Denota-se, portanto, que se está diante de um pluralismo jurídico interclassista. Ao ocupar-se dos conflitos entre as classes oprimidas, o direito de Pasárgada não só liberta os tribunais oficiais e os gabinetes de assistência jurídica do fardo de ter que atender os casos das favelas, mas também reforça a socialização dos habitantes de Pasárgada numa ideologia jurídica que legitima e consolida a dominação de classe. Ao fornecer aos moradores de Pasárgada uma forma pacífica de resolução e de prevenção dos litígios, o direito de Pasárgada neutraliza, em parte, a violência da sociedade capitalista (Santos, 2014, n.p).

Destaca-se também que o direito de Pasárgada é acessível.  Os moradores de Pasárgada não pagam honorários aos advogados nem custas nos tribunais. Não têm de pagar transportes nem de perder um dia de salário. Os casos são julgados sem grandes demoras. As pessoas não se vestem de uma forma diferente para ir à AM, nem se entregam a auto-apresentações ritualistas, e usam a linguagem corrente para transmitir os fatos, as posições e os argumentos do caso (Santos, 2014, n.p).

O nível de participação e a informalidade do processo jurídico estão intimamente relacionados e ambos são elevados. O caso é apresentado pelas partes, às vezes com o auxílio de parentes ou vizinhos. A mediação é o modelo dominante da resolução de litígios. Procura-se sempre chegar a um compromisso em que cada parte cede um pouco e recebe um pouco (Santos, 2014, n.p).

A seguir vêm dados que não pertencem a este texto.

/-! ### State.setTarnWord -/

@[simp] theorem State.setTarnWord_regs (s : State) (a v : Nat) : (s.setTarnWord a v).regs = s.regs := rfl
@[simp] theorem State.setTarnWord_inForce (s : State) (a v : Nat) : (s.setTarnWord a v).inForce = s.inForce := rfl
@[simp] theorem State.setTarnWord_timer (s : State) (a v : Nat) : (s.setTarnWord a v).timer = s.timer := rfl
@[simp] theorem State.setTarnWord_aonTime (s : State) (a v : Nat) : (s.setTarnWord a v).aonTime = s.aonTime := rfl
@[simp] theorem State.setTarnWord_freeCtr (s : State) (a v : Nat) : (s.setTarnWord a v).freeCtr = s.freeCtr := rfl
@[simp] theorem State.setTarnWord_out (s : State) (a v : Nat) : (s.setTarnWord a v).out = s.out := rfl
@[simp] theorem State.setTarnWord_collector (s : State) (a v : Nat) : (s.setTarnWord a v).collector = s.collector := rfl
@[simp] theorem State.setTarnWord_events (s : State) (a v : Nat) : (s.setTarnWord a v).events = s.events := rfl
@[simp] theorem State.setTarnWord_counters (s : State) (a v : Nat) : (s.setTarnWord a v).counters = s.counters := rfl
@[simp] theorem State.setTarnWord_lake (s : State) (a v : Nat) : (s.setTarnWord a v).lake = s.lake := rfl
@[simp] theorem State.setTarnWord_eddies (s : State) (a v : Nat) : (s.setTarnWord a v).eddies = s.eddies := rfl
@[simp] theorem State.setTarnWord_stalls (s : State) (a v : Nat) : (s.setTarnWord a v).stalls = s.stalls := rfl
@[simp] theorem State.setTarnWord_scratch (s : State) (a v : Nat) : (s.setTarnWord a v).scratch = s.scratch := rfl
@[simp] theorem State.setTarnWord_packs (s : State) (a v : Nat) : (s.setTarnWord a v).packs = s.packs := rfl
@[simp] theorem State.setTarnWord_dram (s : State) (a v : Nat) : (s.setTarnWord a v).dram = s.dram := rfl
@[simp] theorem State.setTarnWord_vlink (s : State) (a v : Nat) : (s.setTarnWord a v).vlink = s.vlink := rfl
@[simp] theorem State.setTarnWord_dredge (s : State) (a v : Nat) : (s.setTarnWord a v).dredge = s.dredge := rfl
@[simp] theorem State.setTarnWord_retire (s : State) (a v : Nat) : (s.setTarnWord a v).retire = s.retire := rfl
@[simp] theorem State.setTarnWord_flash (s : State) (a v : Nat) : (s.setTarnWord a v).flash = s.flash := rfl
@[simp] theorem State.setTarnWord_cal (s : State) (a v : Nat) : (s.setTarnWord a v).cal = s.cal := rfl
@[simp] theorem State.setTarnWord_image (s : State) (a v : Nat) : (s.setTarnWord a v).image = s.image := rfl
@[simp] theorem State.setTarnWord_weirs (s : State) (a v : Nat) : (s.setTarnWord a v).weirs = s.weirs := rfl
@[simp] theorem State.setTarnWord_pcie (s : State) (a v : Nat) : (s.setTarnWord a v).pcie = s.pcie := rfl
@[simp] theorem State.setTarnWord_jobUnit (s : State) (a v : Nat) : (s.setTarnWord a v).jobUnit = s.jobUnit := rfl
@[simp] theorem State.setTarnWord_ponds (s : State) (a v : Nat) : (s.setTarnWord a v).ponds = s.ponds := rfl
@[simp] theorem State.setTarnWord_seals (s : State) (a v : Nat) : (s.setTarnWord a v).seals = s.seals := rfl
@[simp] theorem State.setTarnWord_planSlots (s : State) (a v : Nat) : (s.setTarnWord a v).planSlots = s.planSlots := rfl
@[simp] theorem State.setTarnWord_fuses (s : State) (a v : Nat) : (s.setTarnWord a v).fuses = s.fuses := rfl
@[simp] theorem State.setTarnWord_bist (s : State) (a v : Nat) : (s.setTarnWord a v).bist = s.bist := rfl
@[simp] theorem State.setTarnWord_thermal (s : State) (a v : Nat) : (s.setTarnWord a v).thermal = s.thermal := rfl
@[simp] theorem State.setTarnWord_boot (s : State) (a v : Nat) : (s.setTarnWord a v).boot = s.boot := rfl
@[simp] theorem State.setTarnWord_get (s : State) (x v : Nat) (f : FN) (i j : Nat) :
    (s.setTarnWord x v).get f i j = s.get f i j := rfl
@[simp] theorem State.setTarnWord_flag (s : State) (x v : Nat) (f : FN) (i j : Nat) :
    (s.setTarnWord x v).flag f i j = s.flag f i j := rfl
@[simp] theorem State.setTarnWord_eff (s : State) (x v : Nat) (f : FN) (i j : Nat) :
    (s.setTarnWord x v).eff f i j = s.eff f i j := rfl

Essa situação é uma alternativa eficaz à realidade da justiça brasileira que: “em relação aos pobres, o judiciário segue sendo uma instituição de portas fechadas e inacessíveis, reprodutora de injustiças” (Rebouças; Novaes; Marques, 2020, p. 125).

Denota-se que que a forma de resolução de conflitos em Pasárgada satisfez as necessidades da população local, considerando, principalmente o abandono histórico e as intensas barreiras para o acesso à justiça, o que se agrava com o regime ditatorial vigente no país à época do estudo realizado por Souza Santos. Conforme Dias e Rodrigues (2014, p. 429): “se trata de “uma tarefa progressista” [...] e uma estratégia contra a opressão classista [...], a tentativa de desvencilhar-se do indiferente direito oficial em vigor ao criar mecanismos próprios que atendam às práticas sociais, costumes e ética locais”.